И вот приехала к Василию Курочке жена Арина Захаровна, его Арина. Не хватило какой-то малости, чтобы увидеть милого и гулящего, нежного и сварливого, всегда желанного мужа живым.
В военкомате, с которым связался Иван Сергеевич Пестов, тугих головой и сердцем пеньков, похоже, сроду не было. В разгар уборочной сотрудники комиссариата сумели вызволить женщину из глухой рязанской деревеньки, снабдить ее бумажкой с печатью, воинскими проездными в Литву и обратно.

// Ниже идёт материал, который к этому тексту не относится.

-- ==== Sys2Proof/Machine/CommandsOps.lean ====
section
/-!
DEFINITION. Application of popped packets (R322, R323, R327) and the register-level operations of the front end (R317, R328).
-/
namespace Sys2Proof.Machine

/-- Opcodes that no age limit refuses (R322). -/
def ageless (opc : Nat) : Bool := [0x01, 0x40, 0x41, 0x42].contains opc

/-- The age limit of an opcode (R322). -/
def ageLimit (s : State) (opc : Nat) : Nat := if opc = 0x38 then s.regF Reg.CMD_CONF 7 4 else s.regF Reg.CMD_CONF 25 16

/-- The command is too old (R322). -/
def tooOld (s : State) (p : Pkt) : Bool := !ageless p.opc && decide (since s.sys.vcn p.hvcn > ageLimit s p.opc)

/-- UPDATE_CONFIRM (R327). -/
def applyConfirm (p : Pkt) (s : State) : State :=
  if !bitAt (hostReg s p.host) 30 then noRight p s
  else if onTrialWith (wordAt p.params 0) s.sui then confirmTrial p.tag s
  else badParam p s

/-- The effect of an opcode (R323). -/
def applyOpcode (p : Pkt) (s : State) : State :=
  match p.opc with
  | 0x01 => applyPing p s
  | 0x10 => applyRouteRequest p s
  | 0x11 => applyRouteCancel p s
  | 0x12 => applyReleaseTimed p s
  | 0x18 => applyPointMove p s
  | 0x19 => applyBlock p s
  | 0x1A => applyUnblock p s
  | 0x20 => applyForceStop p s
  | 0x30 => applyDoorEnable p s
  | 0x31 => applyDoorOpen p s
  | 0x32 => applyClose p s
  | 0x33 => applyWithdraw p s
  | 0x34 => applyLeaf 1 p s
  | 0x35 => applyLeaf 2 p s
  | 0x38 => applyTrainBerth p s
  | 0x39 => applyTrainDoors p s
  | 0x40 => applyStatus p s
  | 0x41 => applyJournal p s
  | 0x42 => applyCount p s
  | 0x48 => applyConfirm p s
  | _ => s

/-- A TRAIN_BERTH equal to the one it replaces (R429). -/
def sameBerth (s : State) (p : Pkt) : Bool :=
  let b := Tbl.get s.rt.berth (p.byte_ 0)
  p.opc == 0x38 && b.live && b.host == p.host && b.valid == (p.byte_ 1).testBit 0 && b.still == (p.byte_ 1).testBit 1 && b.offset == p.half2

/-- A popped packet is applied (R314, R322). -/
def applyPacket (p : Pkt) (s : State) : State :=
  let s := if sameBerth s p then s else markExt s
  if tooOld s p then refuse p 8 0x1007 7 p.tag s else applyOpcode p s

/-- Up to `k` packets are popped and applied, in order (R61, R314). -/
def applyCommands : Nat → State → State
  | 0, s => s
  | k + 1, s =>
    match popHead s with
    | none => s
    | some (p, s) => applyCommands k (applyPacket p s)

/-- The runtime pops packets in P1 until it launches the engine, and not in a hand-over (R152). -/
def popsNow (s : State) : Bool := s.sys.phase == 1 && !s.ite.goTaken && !s.pcl.handing

/-- A host's packet as the front end takes it: `ACTIVE` alone (R331), checked (R313) and handed over in its turn; after the launch it
waits for the next VC (R152). -/
def hostPacket (p : Pkt) (s : State) : State :=
  if s.sys.state ≠ .active then s
  else
    let s := checkPacket p 0 s
    if popsNow s then applyCommands 32 s else s

/-- Operations whose effect takes longer than their VC are answered ACCEPTED before it ends (R323), by the `ACTIVE` member alone. -/
def acceptLate (s : State) : State :=
  if s.sys.state ≠ .active then s
  else (List.range 256).foldl (fun s t =>
    let g := s.tag t
    if g.st = .active ∧ g.posted = [] ∧ g.replay = 0 then postAccepted t g.pktSes s else s) s

/-! ### CMD_LOCK, CMD_LOAD -/

/-- The load window opens in these states (R331, R337). -/
def loadState (s : State) : Bool :=
  match s.sys.state with
  | .configCheck | .join | .banked => true
  | _ => false

/-- A tag of a share is its host's: `HELD`, unless it has a state already (R315, R316). -/
def holdTag (s : State) (t : Nat) : State :=
  if inAnyShare s t ∧ (s.tag t).st = .free then
    s.setTag t { s.tag t with st := .held, host := ((List.range 8).find? fun n => inShare s n t).getD 0 }
  else s

/-- CMD_LOCK.LOCK is set: the shares stand from now on, and their tags are `HELD`. -/
def lockCommands (s : State) : State := recountCredits ((List.range 256).foldl holdTag (s.setRegB Reg.CMD_LOCK 0 true))

/-! ### CMD_RPLY, CMD_OUTPOP -/

/-- Bytes of a packet with its padding. -/
def paddedLen (r : List Byte) : Nat := 16 + (halfAt r 6 + 3) / 4 * 4

/-- The header of a reply in CMD_RBUF: VER 1, REPLY set, a padded length of 20–64 (DEDUCED, log entry 42). -/
def replyHeaderOk (r : List Byte) : Bool := byteAt r 0 == 1 && (byteAt r 2).testBit 0 && decide (20 ≤ paddedLen r ∧ paddedLen r ≤ 64)

/-- CMD_RBUF is posted (R317). -/
def postRbuf (s : State) : State :=
  let all := Tbl.getList s.cmd.rbuf 0 256
  let r := all.take (16 + halfAt all 6)
  if !replyHeaderOk all then s.setReg Reg.CMD_RSTAT (word (2 ^ 31 + 2 * 2 ^ 24 + byteAt all 5)) else postBytes r s

/-- The head reply of the selected out queue leaves (R328). -/
def popOut (s : State) : State :=
  { s with cmd := { s.cmd with out := Tbl.upd s.cmd.out s.cmd.outSel (·.drop 1) } }

/-- The host connection of a snapshot copy that a CMD_FEED names, and its bytes. -/
def feedCopy (portB : Bool) (copy : Nat) (s : State) : List Byte :=
  (((if portB then s.sni.snapB else s.sni.snapA)[copy]?).map (·.bytes)).getD []

end Sys2Proof.Machine
end

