-- ==== Sys2Proof/Machine/Engine.lean ====
section
/-!
DEFINITION. The commands of the table engine, of geographic data RAM, and the end of the DSU step.
-/
namespace Sys2Proof.Machine

/-- ITE_LAUNCH (R144, R146). -/
def execIteLaunch (w : Word) (s : State) : Host.Outcome State Fault Refusal := .next (iteLaunch w s)

/-- ITE_DONE (R146): the evaluation ends, and the runtime sequences its sessions. -/
def execIteDone (s : State) : Host.Outcome State Fault Refusal := .next (iteDone s)

/-- ITE_OVERTIME (R147): an evaluation that has been started has not set DONE. -/
def execIteOvertime (s : State) : Host.Outcome State Fault Refusal := .next (if s.ite.busy then raiseS 0x0409 0 0 s else s)

/-- ITE_LOCK (R139, R140): set until reset. -/
def execIteLock (w : Word) (s : State) : Host.Outcome State Fault Refusal :=
  .next (if bitAt w 0 then s.setRegB Reg.ITE_LOCK 0 true else s)

/-- GD_RAM_WRITE (R79, R140): a word at a byte offset, which every voting region folds; blocked while GD_LOCK is set. -/
def execGdRamWrite (addr : Nat) (w : Word) (s : State) : Host.Outcome State Fault Refusal :=
  .next (if 0x200000 < addr + 4 then note 0x0107 0 0 s
    else if s.regB Reg.ITE_LOCK 0 then raiseS 0x0408 0 0 s
    else storeFold ⟨0x30000000 + addr, w, 0xF#4⟩ { s with gd := Tbl.setList s.gd addr (le4 w) })

/-- DSU_STEP_DONE (R244). -/
def execDsuStepDone (s : State) : Host.Outcome State Fault Refusal := .next (dsuStepDone s)

end Sys2Proof.Machine
end

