-- ==== Sys2Proof/Machine/Dispatch.lean ====
section
/-!
DEFINITION. One arm per command: a direct call of its meaning.
-/
namespace Sys2Proof.Machine
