/-- The storage and update unit. An operation with a wrong key, or while SUI works or has failed, is 0x0F0F and nothing else. PREPARE checks
the manifest and erases the slot that is not running, or resumes; its end leaves the slot with the copies and the new manifest. A block is taken
in its order with its tag and programmed in its place, and refused otherwise; VERIFY commits the target with the next SLOT_SEQ, or names the
check that failed; ACTIVATE writes the selector to TRIAL, whose copy is erased first, and the write's end restarts the module with it in force. A
trial is confirmed in ACTIVE and reverted at its deadline, tested in P4. Re-verification goes block by block and then over the manifests, through
both slots; a refreshed block holds what it held; both are due at their times. -/
def Obligations.ImageUpdate : Prop :=
  (∀ (s : State) (key j n : Nat) (a b : Bool) (d x : List Byte) (rq : KeyRequest) (sg : Option Nat), suiFree key s = false →
      ∀ c ∈ [Instr.suiPrepare key, .suiBlock key j d a, .suiVerify key a b, .suiActivate key, .suiConfirm key, .suiRevert key, .suiAttest key x,
        .suiReverifyStep key a, .suiRefreshStep key n, .suiEnrol key rq sg a, .suiRelease key], Answers c s (fun t => t = note 0x0F0F 0 0 s))
    ∧ (∀ (s : State) (h : SorliaHead) (bs : List Byte), suiFree 0x5E1F s = true → sorliaServed s = true → s.sys.state = .maint →
        s.sui.lock = some h.session → sessionOk s h.session = true → ∀ m, manifestOf bs = some m → (selNow s.sui).st ≠ 2 →
        let x := s.sui.xfer
        let good : Prop := sigOk m = true
          ∧ (s.sui.recovery = true ∨ (keyOk s.sui m = true ∧ fitsBoard s.sui m = true ∧ compatible (s.sui.manifests s.sui.running) m = true))
        let begun (t : State) : Prop := t.sui.busy = 1 ∧ t.sui.xfer = { st := 1, target := otherSlot s.sui.running, group := m.group, bundle := m.bundle
                                                                        next := 0, total := blockCount m, digest := sha384 bs }
          ∧ t.sui.nor = (s.sui.norErase (slotOff (otherSlot s.sui.running)) 0x2000000).nor
        let resumed (t : State) : Prop := t.sui.nor = s.sui.nor ∧ t.sui.xfer = x ∧ t.sui.busy = 0 ∧ t.sui.answer.status = 0
          ∧ t.sui.answer.body = le4 (word x.next) ∧ t.reg Reg.SUI_RESULT = 0x80000F09#32
        let refused (t : State) : Prop := t.sui.nor = s.sui.nor ∧ t.sui.xfer = x ∧ t.sui.busy = 0 ∧ t.sui.answer.status = 2
          ∧ t.reg Reg.SUI_RESULT = 0x80010F07#32
        (good → ¬ (x.st = 2 ∧ x.digest = sha384 bs) → Answers (.sorliaPrepare h bs) s begun)
          ∧ (good → x.st = 2 → x.digest = sha384 bs → Answers (.sorliaPrepare h bs) s resumed)
          ∧ (sigOk m = false → Answers (.sorliaPrepare h bs) s refused)
          ∧ (s.sui.staged = some bs → good → ¬ (x.st = 2 ∧ x.digest = sha384 bs) → Answers (.suiPrepare 0x5E1F) s begun)
          ∧ (s.sui.staged = some bs → good → x.st = 2 → x.digest = sha384 bs → Answers (.suiPrepare 0x5E1F) s resumed)
          ∧ (s.sui.staged = some bs → sigOk m = false → Answers (.suiPrepare 0x5E1F) s refused))
    ∧ (∀ (s : State) (h : SorliaHead) (j : Nat) (d : List Byte) (a b : Bool), suiFree 0x5E1F s = true → sorliaServed s = true → s.sys.state = .maint →
        s.sui.lock = some h.session → sessionOk s h.session = true →
        let x := s.sui.xfer
        let leaves (status : Nat) (result : Word) (t : State) : Prop := t.sui.nor = s.sui.nor ∧ t.sui.xfer = x ∧ t.sui.busy = 0
          ∧ t.sui.writing = s.sui.writing ∧ t.sui.answer.status = status ∧ t.reg Reg.SUI_RESULT = result
        let taken (off : Nat) (bs : List Byte) (t : State) : Prop := t.sui.nor = (s.sui.program off bs).nor ∧ t.sui.xfer = { x with next := j + 1 }
          ∧ t.sui.answer.status = 0 ∧ t.reg Reg.SUI_RESULT = 0x80000000#32
        let verified (t : State) : Prop := t.sui.xfer = { x with st := 3 } ∧ t.sui.answer.status = 0 ∧ t.sui.nor = (commitSlot x.target s.sui).nor
          ∧ committed t.sui x.target = true ∧ slotSeq t.sui x.target = slotSeq s.sui (otherSlot x.target) + 1
        let activating (t : State) : Prop := t.sui.busy = 4 ∧ t.sui.nor = (eraseSel s.sui).nor ∧ t.sui.writing = some { selNow s.sui with
          slot := x.target, st := 2, boots := 0, group := x.group, bundle := x.bundle, trialMs := 0, activeMs := none }
        (x.st = 2 → j = x.next → j < x.total →
            (∀ off bs, blockWrite s.sui j d = some (off, bs) → off + bs.length ≤ slotOff (x.target + 1) →
                Answers (.suiBlock 0x5E1F j d true) s (taken off bs) ∧ Answers (.sorliaBlock h j d true) s (taken off bs)
                  ∧ Answers (.suiBlock 0x5E1F j d false) s (leaves 2 0x80070000#32) ∧ Answers (.sorliaBlock h j d false) s (leaves 2 0x80070000#32))
              ∧ (blockWrite s.sui j d = none →
                Answers (.suiBlock 0x5E1F j d a) s (leaves 2 0x80040F08#32) ∧ Answers (.sorliaBlock h j d a) s (leaves 2 0x80040F08#32)))
          ∧ (x.st = 2 → j ≠ x.next →
            Answers (.suiBlock 0x5E1F j d a) s (fun t => leaves 4 0x80080000#32 t ∧ t.sui.answer.body = le4 (word x.next))
              ∧ Answers (.sorliaBlock h j d a) s (fun t => leaves 4 0x80080000#32 t ∧ t.sui.answer.body = le4 (word x.next)))
          ∧ (x.st = 2 ∨ x.st = 3 → x.next = x.total →
            (verifyFault s.sui = none → Answers (.suiVerify 0x5E1F true true) s verified ∧ Answers (.sorliaVerify h true true) s verified
                ∧ Answers (.suiVerify 0x5E1F true false) s (leaves 2 0x80070000#32) ∧ Answers (.sorliaVerify h true false) s (leaves 2 0x80070000#32))
              ∧ (∀ st code, verifyFault s.sui = some (st, code) →
                Answers (.suiVerify 0x5E1F true b) s (leaves 2 (word (2 ^ 31 + st * 2 ^ 16 + code)))
                  ∧ Answers (.sorliaVerify h true b) s (leaves 2 (word (2 ^ 31 + st * 2 ^ 16 + code)))))
          ∧ (x.st = 3 → s.sui.writing = none → committed s.sui x.target = true →
            Answers (.suiActivate 0x5E1F) s activating ∧ Answers (.sorliaActivate h) s activating)
          ∧ (x.st ≠ 3 → Answers (.suiActivate 0x5E1F) s (leaves 4 0x80060F0F#32) ∧ Answers (.sorliaActivate h) s (leaves 4 0x80060F0F#32))
          ∧ Answers (.suiRelease 0x5E1F) s (fun t => t.sui.lock = none ∧ t.sui.answer.status = 0 ∧ t.sui.nor = s.sui.nor)
          ∧ (∀ key, s.sui.ckProg = 0 → Answers (.suiEnrol 0x5E1F (.enrol key) none true) s (fun t => t.sui.ckProg = 1 ∧ t.sui.answer.status = 0
            ∧ Tbl.get t.sui.ck 0 = sha384 key ∧ Tbl.get t.mnt.ck 0 = sha384 key)))
    ∧ (∀ (s : State) (bs : List Byte) (m : Manifest), s.sui.busy = 1 → s.sui.staged = some bs → manifestOf bs = some m →
        (copiesOk s.sui m = true → Answers (.suiOpComplete true) s (fun t => t.sui.busy = 0 ∧ t.sui.xfer = { s.sui.xfer with st := 2, next := 0 }
            ∧ t.sui.answer = ⟨s.sui.workReq, 0, le4 0#32⟩ ∧ t.sui.nor = (prepareSlot s.sui.xfer.target m s.sui).nor))
          ∧ (copiesOk s.sui m = false → Answers (.suiOpComplete true) s (fun t => t.sui.busy = 0 ∧ t.sui.xfer = s.sui.xfer ∧ t.sui.answer = ⟨s.sui.workReq, 2, []⟩
            ∧ t.sui.nor = s.sui.nor ∧ t.reg Reg.SUI_RESULT = 0x80050000#32))
          ∧ Answers (.suiOpComplete false) s (fun t => t.sui.busy = 0 ∧ t.sui.xfer = s.sui.xfer ∧ t.sui.answer = ⟨s.sui.workReq, 2, []⟩
            ∧ t.sui.nor = s.sui.nor ∧ t.reg Reg.SUI_RESULT = 0x80070000#32))
    ∧ (∀ (s : State) (x : Sel), s.sui.writing = some x →
        (1 ≤ x.st → x.st ≤ 3 → x.slot < 256 → x.boots < 256 → x.group < 256 → x.trialMs < 2 ^ 64 → x.activeMs.getD 0 < 2 ^ 64 - 1 →
          (s.sui.busy = 4 → Answers .selectorWriteDone s (fun t => t.sys.state = .kindling ∧ selNow t.sui = withSeq x s.sui))
            ∧ (s.sui.busy = 5 → s.sui.confirmTags = [] → Answers .selectorWriteDone s (fun t => t.sui.writing = none ∧ t.sui.busy = 0
                ∧ selNow t.sui = withSeq x s.sui ∧ t.reg Reg.SUI_RESULT = 0x80000F0B#32 ∧ t.sys = s.sys))
            ∧ (s.sui.busy = 6 → Answers .selectorWriteDone s (fun t => t.sui.revertPending = true ∧ t.sui.busy = 0
                ∧ selNow t.sui = withSeq x s.sui ∧ t.sys = s.sys))))
    ∧ (∀ s : State, (s.sui.writing = none → Answers .selectorWriteDone s (fun t => t = s)) ∧ (s.sui.busy ≠ 1 → ∀ ok, Answers (.suiOpComplete ok) s (fun t => t = s)))
    ∧ (∀ s : State, suiFree 0x5E1F s = true →
        (onTrial s.sui = true → s.sui.writing = none → s.sys.state = .active → Answers (.suiConfirm 0x5E1F) s (fun t => t.sui.busy = 5
            ∧ t.sui.writing = some { selNow s.sui with st := 1 } ∧ t.sui.nor = (eraseSel s.sui).nor ∧ t = { s with sui := t.sui }))
          ∧ (onTrial s.sui = false ∨ s.sys.state ≠ .active → Answers (.suiConfirm 0x5E1F) s (fun t => t.sui.writing = s.sui.writing ∧ t.sui.nor = s.sui.nor
            ∧ t.sui.answer.status = 4 ∧ t.reg Reg.SUI_RESULT = 0x80060F0F#32))
          ∧ (∀ a, revertWhy s = some a → s.sui.confirmTags = [] → s.sui.writing = none →
              let reverting (t : State) : Prop := t.sui.writing = some { selNow s.sui with slot := otherSlot s.sui.running, st := 3 } ∧ t.sui.busy = 6
                ∧ t.sui.nor = (eraseSel s.sui).nor ∧ t.sys = s.sys
              Answers (.suiRevert 0x5E1F) s reverting ∧ (s.sys.phase = 4 → Answers .trialDeadline s reverting))
          ∧ (revertWhy s = none → Answers (.suiRevert 0x5E1F) s (fun t => t.sui.writing = s.sui.writing ∧ t.sui.nor = s.sui.nor
            ∧ t.reg Reg.SUI_RESULT = 0x80060F0F#32)))
    ∧ (∀ s : State, revertWhy s = none ∨ s.sys.phase ≠ 4 ∨ s.sui.confirmTags ≠ [] → Answers .trialDeadline s (fun t => t = s))
    ∧ (∀ (s : State) (x : List Byte), suiFree 0x5E1F s = true →
        Answers (.suiAttest 0x5E1F x) s (fun t => t.sui.answer.status = 0 ∧ t.sui.answer.body.length = 376
          ∧ ∃ k, t.sui.answer.body.drop 280 = ecdsaSign s.sui.idKey k (sha384 (t.sui.answer.body.take 280))))
    ∧ (∀ (s : State) (sl bl : Nat) (good ok : Bool), suiFree 0x5E1F s = true → reverifyOpen s = true → s.sui.verifying = some (sl, bl, good) →
        (bl < 512 → Answers (.suiReverifyStep 0x5E1F ok) s (fun t => t.sui = { s.sui with
            verifying := some (sl, bl + 1, good && (ok && (decide (bl < 511) || slotHashes s.sui sl))) } ∧ t = { s with sui := t.sui, regs := t.regs }))
          ∧ (bl = 512 → sl = 0 → Answers (.suiReverifyStep 0x5E1F ok) s (fun t => t.sui.verifying = some (1, 0, true)
              ∧ (good = true → ok = true → manifestsOk s.sui 0 = true → t.sui.nor = s.sui.nor)
              ∧ ((good && (ok && manifestsOk s.sui 0)) = false → s.sui.running = 1 → committed s.sui 0 = true → t.sui.nor = (uncommit 0 s.sui).nor
                ∧ committed t.sui 0 = false)
              ∧ (s.sui.running = 0 → t.sui.nor = s.sui.nor)))
          ∧ (bl = 512 → sl = 1 → Answers (.suiReverifyStep 0x5E1F ok) s (fun t => t.sui.verifying = none ∧ t.sui.verifyMs = s.evr.ms)))
    ∧ (∀ (s : State) (sl bl n : Nat), suiFree 0x5E1F s = true → s.sui.lock = none → s.sui.refreshing = some (sl, bl) →
        (4 ≤ n → bl + 1 < 512 → Answers (.suiRefreshStep 0x5E1F n) s (fun t => t.sui.refreshing = some (sl, bl + 1) ∧ refWork t.sui = none
            ∧ (refWork s.sui = none → sl < 2 → t.sui.norGet (blockOff sl bl) 0x10000 = s.sui.norGet (blockOff sl bl) 0x10000)))
          ∧ (n < 4 → Answers (.suiRefreshStep 0x5E1F n) s (fun t => t.sui.refreshing = some (sl, bl) ∧ t.sui.nor = (refreshBlock sl bl n (refComplete s.sui)).nor
            ∧ t.reg Reg.SUI_RESULT = 0x80070000#32))
          ∧ (4 ≤ n → bl = 511 → sl = s.sui.running → Answers (.suiRefreshStep 0x5E1F n) s (fun t => t.sui.refreshing = none ∧ t.sui.refreshMs = s.evr.ms)))
    ∧ ∀ s : State,
        (s.sui.verifyMs + 2592000000 ≤ s.evr.ms → s.sui.verifying = none → reverifyOpen s = true →
            Answers .reverifyDue s (fun t => t = { s with sui := { s.sui with verifying := some (0, 0, true) } }))
          ∧ (s.evr.ms < s.sui.verifyMs + 2592000000 → Answers .reverifyDue s (fun t => t = s))
          ∧ (s.sui.refreshMs + 126230400000 ≤ s.evr.ms → s.sui.refreshing = none → s.sui.lock = none →
            Answers .refreshDue s (fun t => t = { s with sui := { s.sui with refreshing := some (otherSlot s.sui.running, 0) } }))
          ∧ (s.evr.ms < s.sui.refreshMs + 126230400000 → Answers .refreshDue s (fun t => t = s))
end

Но что поделаешь… Были бы крылья, на них бы примчалась Арина Захаровна, но телячьи теплушки и даже идущие на прогон эшелоны с воинскими грузами, в которые подсаживали коменданты станций, не заменили ей крыльев.
* * *Песчано-сыпучая тропинка кладбищенского холма утяжеляла шаги и без того нескорых на ногу людей: мешали незажившие раны и слабость, приблудившаяся в долгом лежании на лазаретных матрацах, мешали гипсовые повязки на телах, подпираемых костылями и тросточками. Дубы, каштаны, клены траурно гудели кронами, изредка роняли отжившую листву под ноги распавшейся, уныло бредущей процессии. Цепочкой опережая всех, спешат солдаты, занаряженные старанием старшего лейтенанта Анатолия Середина в полку НКВД. Молодые, забывчивые на горе, они жизнерадостно перекликаются о своем. Заполошно орут над древним Антакальнским кладбищем вороньи стаи, вспугнутые прощальным грохотом автоматов этих солдат.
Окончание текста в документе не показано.